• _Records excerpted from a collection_
+ + + +

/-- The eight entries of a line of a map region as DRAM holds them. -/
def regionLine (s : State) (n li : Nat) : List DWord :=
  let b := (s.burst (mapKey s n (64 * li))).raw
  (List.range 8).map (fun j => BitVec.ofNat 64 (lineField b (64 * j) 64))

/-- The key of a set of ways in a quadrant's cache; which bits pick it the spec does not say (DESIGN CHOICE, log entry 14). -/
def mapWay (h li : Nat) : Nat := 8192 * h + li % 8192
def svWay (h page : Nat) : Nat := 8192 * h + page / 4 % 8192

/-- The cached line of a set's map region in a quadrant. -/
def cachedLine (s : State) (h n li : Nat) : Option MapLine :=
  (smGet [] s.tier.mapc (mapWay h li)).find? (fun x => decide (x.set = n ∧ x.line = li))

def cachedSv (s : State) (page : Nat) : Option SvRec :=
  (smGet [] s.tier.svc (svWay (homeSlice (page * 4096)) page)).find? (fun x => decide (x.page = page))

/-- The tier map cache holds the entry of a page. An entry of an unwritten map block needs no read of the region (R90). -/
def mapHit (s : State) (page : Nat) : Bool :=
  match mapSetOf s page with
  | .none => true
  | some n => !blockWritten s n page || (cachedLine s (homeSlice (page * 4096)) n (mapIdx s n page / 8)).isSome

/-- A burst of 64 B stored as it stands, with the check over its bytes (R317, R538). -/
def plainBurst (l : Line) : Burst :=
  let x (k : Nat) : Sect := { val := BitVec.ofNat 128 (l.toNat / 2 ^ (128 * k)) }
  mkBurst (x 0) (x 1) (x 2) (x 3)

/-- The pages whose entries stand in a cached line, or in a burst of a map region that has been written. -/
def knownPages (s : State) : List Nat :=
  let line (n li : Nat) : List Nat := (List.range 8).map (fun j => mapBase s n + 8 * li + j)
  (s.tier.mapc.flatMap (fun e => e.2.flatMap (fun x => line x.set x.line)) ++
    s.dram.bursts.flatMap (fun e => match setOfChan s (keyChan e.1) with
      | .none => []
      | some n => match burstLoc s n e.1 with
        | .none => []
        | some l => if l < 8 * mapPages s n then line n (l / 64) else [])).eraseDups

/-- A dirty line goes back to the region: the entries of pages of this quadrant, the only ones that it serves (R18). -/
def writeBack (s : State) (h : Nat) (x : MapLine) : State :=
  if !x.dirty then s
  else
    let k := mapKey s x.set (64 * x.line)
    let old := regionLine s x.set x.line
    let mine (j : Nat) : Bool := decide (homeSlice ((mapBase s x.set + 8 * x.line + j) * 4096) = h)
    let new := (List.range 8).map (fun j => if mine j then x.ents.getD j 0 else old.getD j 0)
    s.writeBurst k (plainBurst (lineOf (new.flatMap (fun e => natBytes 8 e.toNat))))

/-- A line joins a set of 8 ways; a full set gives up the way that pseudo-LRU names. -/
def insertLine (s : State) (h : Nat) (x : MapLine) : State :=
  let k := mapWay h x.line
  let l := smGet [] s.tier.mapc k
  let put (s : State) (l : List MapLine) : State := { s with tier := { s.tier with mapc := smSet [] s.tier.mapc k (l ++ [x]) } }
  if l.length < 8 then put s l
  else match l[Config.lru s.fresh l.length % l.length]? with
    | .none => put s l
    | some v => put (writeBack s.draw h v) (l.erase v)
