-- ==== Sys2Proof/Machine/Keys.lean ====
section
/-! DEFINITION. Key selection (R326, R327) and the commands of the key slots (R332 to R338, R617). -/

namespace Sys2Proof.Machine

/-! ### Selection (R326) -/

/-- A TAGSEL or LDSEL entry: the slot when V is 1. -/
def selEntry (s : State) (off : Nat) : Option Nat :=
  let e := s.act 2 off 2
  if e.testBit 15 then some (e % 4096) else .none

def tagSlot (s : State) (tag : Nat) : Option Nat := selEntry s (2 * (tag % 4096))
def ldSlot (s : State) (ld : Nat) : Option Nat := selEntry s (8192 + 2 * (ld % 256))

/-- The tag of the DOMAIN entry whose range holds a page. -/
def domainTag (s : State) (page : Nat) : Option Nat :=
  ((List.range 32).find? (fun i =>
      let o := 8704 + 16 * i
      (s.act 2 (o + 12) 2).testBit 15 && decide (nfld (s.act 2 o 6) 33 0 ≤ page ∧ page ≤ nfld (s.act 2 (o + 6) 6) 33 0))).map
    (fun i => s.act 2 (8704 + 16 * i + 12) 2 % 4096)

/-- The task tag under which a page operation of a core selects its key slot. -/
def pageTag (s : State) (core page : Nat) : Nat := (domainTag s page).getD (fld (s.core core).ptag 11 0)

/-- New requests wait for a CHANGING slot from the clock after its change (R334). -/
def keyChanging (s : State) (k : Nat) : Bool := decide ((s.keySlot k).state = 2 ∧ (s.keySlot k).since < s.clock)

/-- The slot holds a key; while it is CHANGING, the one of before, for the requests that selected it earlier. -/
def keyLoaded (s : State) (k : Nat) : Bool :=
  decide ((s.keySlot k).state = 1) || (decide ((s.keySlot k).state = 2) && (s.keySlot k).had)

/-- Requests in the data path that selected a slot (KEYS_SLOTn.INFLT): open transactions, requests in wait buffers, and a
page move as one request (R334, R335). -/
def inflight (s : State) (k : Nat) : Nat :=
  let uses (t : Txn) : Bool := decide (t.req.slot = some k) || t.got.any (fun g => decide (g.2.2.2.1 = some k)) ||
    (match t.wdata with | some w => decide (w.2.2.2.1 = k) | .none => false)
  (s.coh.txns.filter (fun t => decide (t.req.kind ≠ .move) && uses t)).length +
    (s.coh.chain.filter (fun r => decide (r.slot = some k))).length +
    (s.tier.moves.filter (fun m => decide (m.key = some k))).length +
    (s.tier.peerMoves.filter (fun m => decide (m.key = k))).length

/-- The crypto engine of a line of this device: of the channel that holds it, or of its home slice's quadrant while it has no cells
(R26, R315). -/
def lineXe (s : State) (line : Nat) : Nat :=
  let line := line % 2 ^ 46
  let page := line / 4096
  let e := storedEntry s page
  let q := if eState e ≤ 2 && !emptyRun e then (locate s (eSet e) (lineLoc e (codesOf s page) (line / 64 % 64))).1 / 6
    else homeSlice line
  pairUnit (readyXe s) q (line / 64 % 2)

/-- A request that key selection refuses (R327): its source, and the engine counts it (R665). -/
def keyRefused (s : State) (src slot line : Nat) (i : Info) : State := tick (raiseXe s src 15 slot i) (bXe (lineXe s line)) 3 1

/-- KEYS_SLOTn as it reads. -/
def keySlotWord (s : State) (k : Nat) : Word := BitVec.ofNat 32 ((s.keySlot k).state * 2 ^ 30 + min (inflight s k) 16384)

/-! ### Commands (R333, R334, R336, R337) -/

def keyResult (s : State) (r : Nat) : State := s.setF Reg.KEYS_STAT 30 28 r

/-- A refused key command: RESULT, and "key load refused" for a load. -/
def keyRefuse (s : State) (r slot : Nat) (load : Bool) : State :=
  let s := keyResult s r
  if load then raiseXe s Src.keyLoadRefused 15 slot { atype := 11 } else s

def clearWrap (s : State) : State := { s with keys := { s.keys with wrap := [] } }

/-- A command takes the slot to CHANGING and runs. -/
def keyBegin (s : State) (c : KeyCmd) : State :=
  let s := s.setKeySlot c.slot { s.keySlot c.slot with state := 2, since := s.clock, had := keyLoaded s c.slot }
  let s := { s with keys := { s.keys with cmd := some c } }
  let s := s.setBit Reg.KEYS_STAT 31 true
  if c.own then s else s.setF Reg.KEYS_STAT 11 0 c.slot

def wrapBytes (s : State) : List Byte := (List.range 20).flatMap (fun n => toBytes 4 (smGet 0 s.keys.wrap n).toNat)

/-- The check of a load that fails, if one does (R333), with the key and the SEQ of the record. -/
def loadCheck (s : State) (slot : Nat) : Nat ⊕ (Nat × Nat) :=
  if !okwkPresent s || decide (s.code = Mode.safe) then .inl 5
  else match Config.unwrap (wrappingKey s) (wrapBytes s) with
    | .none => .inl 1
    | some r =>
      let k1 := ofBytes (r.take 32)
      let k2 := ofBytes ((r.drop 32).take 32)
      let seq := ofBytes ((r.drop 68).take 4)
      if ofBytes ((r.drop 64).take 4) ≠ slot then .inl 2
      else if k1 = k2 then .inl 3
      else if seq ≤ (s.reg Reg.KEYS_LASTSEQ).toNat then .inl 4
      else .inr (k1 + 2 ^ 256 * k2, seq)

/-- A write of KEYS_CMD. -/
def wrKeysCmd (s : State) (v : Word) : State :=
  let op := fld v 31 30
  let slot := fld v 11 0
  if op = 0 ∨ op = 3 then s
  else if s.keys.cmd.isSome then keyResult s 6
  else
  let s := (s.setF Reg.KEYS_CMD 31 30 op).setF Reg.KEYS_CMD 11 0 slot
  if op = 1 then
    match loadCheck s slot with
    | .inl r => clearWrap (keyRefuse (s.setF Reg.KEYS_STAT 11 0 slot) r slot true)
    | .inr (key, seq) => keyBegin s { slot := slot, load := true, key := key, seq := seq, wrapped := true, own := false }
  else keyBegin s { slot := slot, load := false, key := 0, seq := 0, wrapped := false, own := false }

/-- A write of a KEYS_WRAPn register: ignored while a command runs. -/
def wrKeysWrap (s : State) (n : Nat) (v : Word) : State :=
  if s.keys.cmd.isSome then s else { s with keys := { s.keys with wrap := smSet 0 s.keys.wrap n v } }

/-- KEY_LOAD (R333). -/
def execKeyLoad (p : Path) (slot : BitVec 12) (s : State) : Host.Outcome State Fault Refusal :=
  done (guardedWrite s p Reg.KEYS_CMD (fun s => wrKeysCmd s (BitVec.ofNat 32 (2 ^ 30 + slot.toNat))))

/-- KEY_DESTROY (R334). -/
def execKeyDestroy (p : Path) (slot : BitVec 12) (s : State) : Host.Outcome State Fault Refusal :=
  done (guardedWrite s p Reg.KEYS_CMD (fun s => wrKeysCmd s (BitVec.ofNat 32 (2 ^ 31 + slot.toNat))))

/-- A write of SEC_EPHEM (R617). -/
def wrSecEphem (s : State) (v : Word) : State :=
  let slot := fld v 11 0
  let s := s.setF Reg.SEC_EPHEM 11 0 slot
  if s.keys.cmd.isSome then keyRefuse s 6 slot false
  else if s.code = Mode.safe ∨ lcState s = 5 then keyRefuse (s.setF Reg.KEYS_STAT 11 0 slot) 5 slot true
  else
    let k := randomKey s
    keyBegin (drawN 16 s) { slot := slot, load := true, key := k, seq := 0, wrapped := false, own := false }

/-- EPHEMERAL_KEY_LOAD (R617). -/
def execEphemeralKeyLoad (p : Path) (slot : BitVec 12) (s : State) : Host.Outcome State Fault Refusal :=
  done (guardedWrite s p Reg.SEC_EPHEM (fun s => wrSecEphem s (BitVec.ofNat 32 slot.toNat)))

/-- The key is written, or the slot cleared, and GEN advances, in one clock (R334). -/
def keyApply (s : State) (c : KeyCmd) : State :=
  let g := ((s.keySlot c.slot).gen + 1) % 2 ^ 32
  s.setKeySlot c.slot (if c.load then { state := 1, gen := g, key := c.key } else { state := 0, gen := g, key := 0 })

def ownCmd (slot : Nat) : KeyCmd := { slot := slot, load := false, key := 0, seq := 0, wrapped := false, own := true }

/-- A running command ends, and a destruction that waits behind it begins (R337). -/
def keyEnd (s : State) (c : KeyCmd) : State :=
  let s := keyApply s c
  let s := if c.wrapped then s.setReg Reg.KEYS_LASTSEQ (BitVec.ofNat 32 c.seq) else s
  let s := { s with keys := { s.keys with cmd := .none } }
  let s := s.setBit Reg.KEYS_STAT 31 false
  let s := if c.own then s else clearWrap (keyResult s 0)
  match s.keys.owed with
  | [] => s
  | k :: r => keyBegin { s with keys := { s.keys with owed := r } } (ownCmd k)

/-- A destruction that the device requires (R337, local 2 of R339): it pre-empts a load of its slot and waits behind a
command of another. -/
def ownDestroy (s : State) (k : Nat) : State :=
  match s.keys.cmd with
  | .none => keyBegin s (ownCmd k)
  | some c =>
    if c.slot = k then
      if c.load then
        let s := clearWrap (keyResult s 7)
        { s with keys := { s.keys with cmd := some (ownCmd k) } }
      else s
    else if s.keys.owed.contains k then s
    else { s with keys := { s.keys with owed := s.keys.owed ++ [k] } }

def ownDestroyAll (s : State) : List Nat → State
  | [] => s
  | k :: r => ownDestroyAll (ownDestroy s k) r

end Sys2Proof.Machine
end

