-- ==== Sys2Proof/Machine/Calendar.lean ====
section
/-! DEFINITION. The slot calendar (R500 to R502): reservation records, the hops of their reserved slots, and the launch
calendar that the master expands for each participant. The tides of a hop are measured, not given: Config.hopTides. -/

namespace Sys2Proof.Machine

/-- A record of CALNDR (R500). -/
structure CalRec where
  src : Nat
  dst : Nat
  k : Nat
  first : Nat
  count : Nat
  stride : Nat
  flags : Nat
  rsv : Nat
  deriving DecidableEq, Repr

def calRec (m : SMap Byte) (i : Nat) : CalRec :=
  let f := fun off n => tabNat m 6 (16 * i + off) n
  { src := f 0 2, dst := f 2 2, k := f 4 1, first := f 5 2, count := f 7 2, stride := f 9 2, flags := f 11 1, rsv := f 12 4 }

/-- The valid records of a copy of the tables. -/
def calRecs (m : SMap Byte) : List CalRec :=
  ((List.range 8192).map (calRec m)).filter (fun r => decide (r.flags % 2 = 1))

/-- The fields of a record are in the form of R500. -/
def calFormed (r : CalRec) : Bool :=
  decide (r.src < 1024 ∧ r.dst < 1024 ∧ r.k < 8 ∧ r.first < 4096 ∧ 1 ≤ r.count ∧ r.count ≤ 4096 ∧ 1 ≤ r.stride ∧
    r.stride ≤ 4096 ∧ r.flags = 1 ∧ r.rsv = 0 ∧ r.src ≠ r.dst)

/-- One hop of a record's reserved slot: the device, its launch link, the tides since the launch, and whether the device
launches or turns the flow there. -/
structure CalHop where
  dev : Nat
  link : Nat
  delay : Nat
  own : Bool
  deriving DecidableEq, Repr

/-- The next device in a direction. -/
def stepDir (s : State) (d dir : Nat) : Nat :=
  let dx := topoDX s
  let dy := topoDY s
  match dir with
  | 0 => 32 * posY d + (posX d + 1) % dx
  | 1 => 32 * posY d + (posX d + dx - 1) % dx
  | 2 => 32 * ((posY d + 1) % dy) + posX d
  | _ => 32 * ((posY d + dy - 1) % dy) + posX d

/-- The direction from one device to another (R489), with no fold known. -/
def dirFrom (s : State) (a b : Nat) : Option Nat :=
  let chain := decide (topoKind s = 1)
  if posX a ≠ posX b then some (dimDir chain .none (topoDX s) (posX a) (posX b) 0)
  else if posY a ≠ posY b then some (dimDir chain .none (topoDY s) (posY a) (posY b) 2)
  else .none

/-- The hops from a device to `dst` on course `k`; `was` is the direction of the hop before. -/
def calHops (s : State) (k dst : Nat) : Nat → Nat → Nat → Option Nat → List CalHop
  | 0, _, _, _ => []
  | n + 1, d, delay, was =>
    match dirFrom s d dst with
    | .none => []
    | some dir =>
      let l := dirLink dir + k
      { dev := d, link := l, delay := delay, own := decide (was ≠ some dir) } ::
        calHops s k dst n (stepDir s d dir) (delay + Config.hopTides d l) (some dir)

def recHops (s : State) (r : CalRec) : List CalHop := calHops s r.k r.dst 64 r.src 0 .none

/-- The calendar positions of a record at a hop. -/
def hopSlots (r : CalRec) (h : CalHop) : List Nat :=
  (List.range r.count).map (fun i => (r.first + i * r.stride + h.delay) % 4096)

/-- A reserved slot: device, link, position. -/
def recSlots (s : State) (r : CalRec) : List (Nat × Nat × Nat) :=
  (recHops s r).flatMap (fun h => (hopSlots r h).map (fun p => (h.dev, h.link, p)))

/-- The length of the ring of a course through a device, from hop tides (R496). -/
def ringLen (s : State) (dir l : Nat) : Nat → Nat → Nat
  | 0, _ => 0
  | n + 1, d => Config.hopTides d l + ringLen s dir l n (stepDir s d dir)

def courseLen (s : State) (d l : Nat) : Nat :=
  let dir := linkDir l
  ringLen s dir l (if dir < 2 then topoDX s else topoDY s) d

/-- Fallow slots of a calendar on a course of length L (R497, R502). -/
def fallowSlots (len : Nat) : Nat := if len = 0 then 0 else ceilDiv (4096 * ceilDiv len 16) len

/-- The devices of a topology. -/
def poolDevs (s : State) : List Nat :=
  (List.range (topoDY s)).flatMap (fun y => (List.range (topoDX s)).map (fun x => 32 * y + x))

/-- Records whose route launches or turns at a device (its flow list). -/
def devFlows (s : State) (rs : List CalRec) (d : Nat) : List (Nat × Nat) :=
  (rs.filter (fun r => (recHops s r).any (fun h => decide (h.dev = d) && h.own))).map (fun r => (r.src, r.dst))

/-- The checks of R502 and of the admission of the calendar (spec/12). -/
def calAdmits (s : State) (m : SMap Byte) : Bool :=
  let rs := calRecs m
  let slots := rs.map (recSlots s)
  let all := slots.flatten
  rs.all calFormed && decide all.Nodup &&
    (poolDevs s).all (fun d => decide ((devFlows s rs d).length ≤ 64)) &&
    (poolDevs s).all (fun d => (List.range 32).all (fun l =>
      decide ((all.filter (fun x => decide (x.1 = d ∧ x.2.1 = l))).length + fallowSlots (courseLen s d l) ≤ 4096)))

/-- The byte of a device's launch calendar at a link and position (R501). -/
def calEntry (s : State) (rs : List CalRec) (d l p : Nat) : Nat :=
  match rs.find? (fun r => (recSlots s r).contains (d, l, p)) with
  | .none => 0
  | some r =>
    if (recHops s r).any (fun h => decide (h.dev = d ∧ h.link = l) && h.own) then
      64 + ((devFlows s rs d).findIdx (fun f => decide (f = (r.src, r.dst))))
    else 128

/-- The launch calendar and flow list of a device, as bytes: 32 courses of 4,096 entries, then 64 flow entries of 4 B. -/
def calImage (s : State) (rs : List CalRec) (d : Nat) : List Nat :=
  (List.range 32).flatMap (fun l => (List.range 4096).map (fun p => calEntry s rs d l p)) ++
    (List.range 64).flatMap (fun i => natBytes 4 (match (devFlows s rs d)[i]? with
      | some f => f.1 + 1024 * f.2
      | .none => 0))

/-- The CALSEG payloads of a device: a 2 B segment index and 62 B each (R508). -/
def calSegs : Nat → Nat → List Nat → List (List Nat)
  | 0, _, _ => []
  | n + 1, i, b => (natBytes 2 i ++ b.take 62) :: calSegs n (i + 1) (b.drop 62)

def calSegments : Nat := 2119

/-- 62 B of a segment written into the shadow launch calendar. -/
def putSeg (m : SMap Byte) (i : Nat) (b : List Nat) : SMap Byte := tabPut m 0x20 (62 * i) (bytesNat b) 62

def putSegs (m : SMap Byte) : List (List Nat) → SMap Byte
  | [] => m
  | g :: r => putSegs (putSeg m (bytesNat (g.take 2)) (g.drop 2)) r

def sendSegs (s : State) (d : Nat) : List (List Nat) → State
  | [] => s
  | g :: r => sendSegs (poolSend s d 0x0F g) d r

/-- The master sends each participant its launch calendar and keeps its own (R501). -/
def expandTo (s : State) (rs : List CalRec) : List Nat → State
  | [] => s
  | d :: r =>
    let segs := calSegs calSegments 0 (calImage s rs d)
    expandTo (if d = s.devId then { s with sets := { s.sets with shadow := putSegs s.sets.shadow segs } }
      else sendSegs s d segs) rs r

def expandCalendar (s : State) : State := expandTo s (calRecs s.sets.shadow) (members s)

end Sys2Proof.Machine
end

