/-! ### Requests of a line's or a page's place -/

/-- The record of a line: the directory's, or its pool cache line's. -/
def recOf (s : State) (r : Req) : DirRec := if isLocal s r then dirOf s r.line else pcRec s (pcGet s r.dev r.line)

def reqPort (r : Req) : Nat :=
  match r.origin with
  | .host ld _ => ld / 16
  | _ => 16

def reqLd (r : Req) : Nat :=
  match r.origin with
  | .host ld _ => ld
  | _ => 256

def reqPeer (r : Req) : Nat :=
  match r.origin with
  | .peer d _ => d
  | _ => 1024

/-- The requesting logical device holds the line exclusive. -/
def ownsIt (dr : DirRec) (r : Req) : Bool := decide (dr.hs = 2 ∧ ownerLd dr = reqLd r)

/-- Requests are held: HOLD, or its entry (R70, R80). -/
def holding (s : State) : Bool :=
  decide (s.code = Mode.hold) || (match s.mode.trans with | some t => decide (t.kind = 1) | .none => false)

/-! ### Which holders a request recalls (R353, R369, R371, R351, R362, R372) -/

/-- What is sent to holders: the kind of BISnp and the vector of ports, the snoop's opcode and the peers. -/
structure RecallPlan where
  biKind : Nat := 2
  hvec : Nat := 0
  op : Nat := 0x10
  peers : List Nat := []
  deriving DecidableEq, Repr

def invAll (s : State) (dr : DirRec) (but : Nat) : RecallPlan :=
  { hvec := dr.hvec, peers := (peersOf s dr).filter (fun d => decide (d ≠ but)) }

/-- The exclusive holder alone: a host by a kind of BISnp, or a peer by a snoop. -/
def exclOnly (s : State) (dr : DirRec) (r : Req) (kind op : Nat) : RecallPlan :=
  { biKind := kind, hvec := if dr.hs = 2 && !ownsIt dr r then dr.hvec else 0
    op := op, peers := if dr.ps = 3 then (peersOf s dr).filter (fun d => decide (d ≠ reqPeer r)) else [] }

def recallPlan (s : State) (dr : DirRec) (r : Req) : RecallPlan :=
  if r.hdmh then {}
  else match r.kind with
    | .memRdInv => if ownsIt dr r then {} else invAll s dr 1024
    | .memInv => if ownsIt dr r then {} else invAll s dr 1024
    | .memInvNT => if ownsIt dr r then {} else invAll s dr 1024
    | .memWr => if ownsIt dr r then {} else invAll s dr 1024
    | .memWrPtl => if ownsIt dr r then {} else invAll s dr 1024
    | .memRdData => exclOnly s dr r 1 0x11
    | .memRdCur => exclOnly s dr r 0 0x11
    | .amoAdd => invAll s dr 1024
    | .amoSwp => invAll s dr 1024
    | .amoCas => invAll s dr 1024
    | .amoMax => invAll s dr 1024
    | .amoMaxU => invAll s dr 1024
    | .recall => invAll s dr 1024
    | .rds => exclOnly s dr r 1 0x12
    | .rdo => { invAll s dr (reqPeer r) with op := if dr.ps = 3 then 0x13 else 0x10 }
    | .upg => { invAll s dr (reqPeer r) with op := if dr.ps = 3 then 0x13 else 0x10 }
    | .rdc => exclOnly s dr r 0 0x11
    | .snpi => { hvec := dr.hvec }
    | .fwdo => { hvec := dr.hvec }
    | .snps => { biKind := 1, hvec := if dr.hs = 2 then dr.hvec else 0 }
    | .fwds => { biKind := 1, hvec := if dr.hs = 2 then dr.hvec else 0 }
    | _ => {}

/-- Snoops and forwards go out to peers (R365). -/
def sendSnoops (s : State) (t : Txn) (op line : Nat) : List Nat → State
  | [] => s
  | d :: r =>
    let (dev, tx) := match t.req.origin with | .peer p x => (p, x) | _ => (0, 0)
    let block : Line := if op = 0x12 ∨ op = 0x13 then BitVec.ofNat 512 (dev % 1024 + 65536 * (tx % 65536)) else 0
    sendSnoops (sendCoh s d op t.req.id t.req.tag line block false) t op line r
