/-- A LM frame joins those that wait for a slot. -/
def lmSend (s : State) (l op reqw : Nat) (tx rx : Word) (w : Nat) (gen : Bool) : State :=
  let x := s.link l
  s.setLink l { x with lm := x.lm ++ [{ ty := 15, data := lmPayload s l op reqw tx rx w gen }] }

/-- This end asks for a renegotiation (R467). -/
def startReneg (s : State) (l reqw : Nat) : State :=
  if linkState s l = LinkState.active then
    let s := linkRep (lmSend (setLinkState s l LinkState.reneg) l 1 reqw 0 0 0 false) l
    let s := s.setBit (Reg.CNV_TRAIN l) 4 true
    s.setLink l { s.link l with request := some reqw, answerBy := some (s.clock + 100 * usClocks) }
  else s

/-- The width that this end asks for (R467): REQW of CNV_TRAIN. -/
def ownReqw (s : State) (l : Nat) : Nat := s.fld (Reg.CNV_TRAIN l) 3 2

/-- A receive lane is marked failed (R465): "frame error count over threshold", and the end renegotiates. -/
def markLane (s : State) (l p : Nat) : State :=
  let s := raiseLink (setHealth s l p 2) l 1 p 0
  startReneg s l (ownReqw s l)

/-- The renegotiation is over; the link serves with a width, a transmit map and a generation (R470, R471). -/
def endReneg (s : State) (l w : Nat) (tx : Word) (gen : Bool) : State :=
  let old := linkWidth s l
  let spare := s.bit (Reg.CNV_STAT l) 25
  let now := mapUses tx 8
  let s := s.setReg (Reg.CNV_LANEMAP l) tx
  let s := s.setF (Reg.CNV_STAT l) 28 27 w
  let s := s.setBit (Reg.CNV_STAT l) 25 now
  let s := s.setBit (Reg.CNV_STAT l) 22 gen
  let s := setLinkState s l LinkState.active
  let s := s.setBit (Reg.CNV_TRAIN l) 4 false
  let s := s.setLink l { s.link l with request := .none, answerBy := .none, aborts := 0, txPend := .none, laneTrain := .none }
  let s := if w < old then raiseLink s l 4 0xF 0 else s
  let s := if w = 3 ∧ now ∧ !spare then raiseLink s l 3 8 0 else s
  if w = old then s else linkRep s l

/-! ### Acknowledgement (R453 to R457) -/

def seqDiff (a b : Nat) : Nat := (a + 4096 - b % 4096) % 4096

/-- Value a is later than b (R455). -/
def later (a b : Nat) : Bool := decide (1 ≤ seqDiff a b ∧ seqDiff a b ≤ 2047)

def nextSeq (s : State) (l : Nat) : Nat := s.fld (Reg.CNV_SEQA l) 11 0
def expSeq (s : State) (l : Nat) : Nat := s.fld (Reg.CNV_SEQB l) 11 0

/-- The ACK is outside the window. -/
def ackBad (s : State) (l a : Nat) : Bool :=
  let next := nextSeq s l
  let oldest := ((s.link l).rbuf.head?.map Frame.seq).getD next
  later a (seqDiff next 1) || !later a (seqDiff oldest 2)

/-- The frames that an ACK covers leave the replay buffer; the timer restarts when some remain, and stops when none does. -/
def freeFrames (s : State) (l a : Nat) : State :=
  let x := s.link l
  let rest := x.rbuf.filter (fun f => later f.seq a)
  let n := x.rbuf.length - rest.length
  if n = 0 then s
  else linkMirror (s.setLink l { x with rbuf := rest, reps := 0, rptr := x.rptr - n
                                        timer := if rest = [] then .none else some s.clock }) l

+ + + +

Starting at the line that contains "let s := s.setBit Reg.KEYS_STAT 31 false" and stopping after the line that contains "if c.slot = k then", write out every line exactly as it appears above, and no other line.

  let s := s.setBit Reg.KEYS_STAT 31 false
  let s := if c.own then s else clearWrap (keyResult s 0)
  match s.keys.owed with
  | [] => s
  | k :: r => keyBegin { s with keys := { s.keys with owed := r } } (ownCmd k)

/-- A destruction that the device requires (R337, local 2 of R339): it pre-empts a load of its slot and waits behind a
command of another. -/
def ownDestroy (s : State) (k : Nat) : State :=
  match s.keys.cmd with
  | .none => keyBegin s (ownCmd k)
  | some c =>
    if c.slot = k then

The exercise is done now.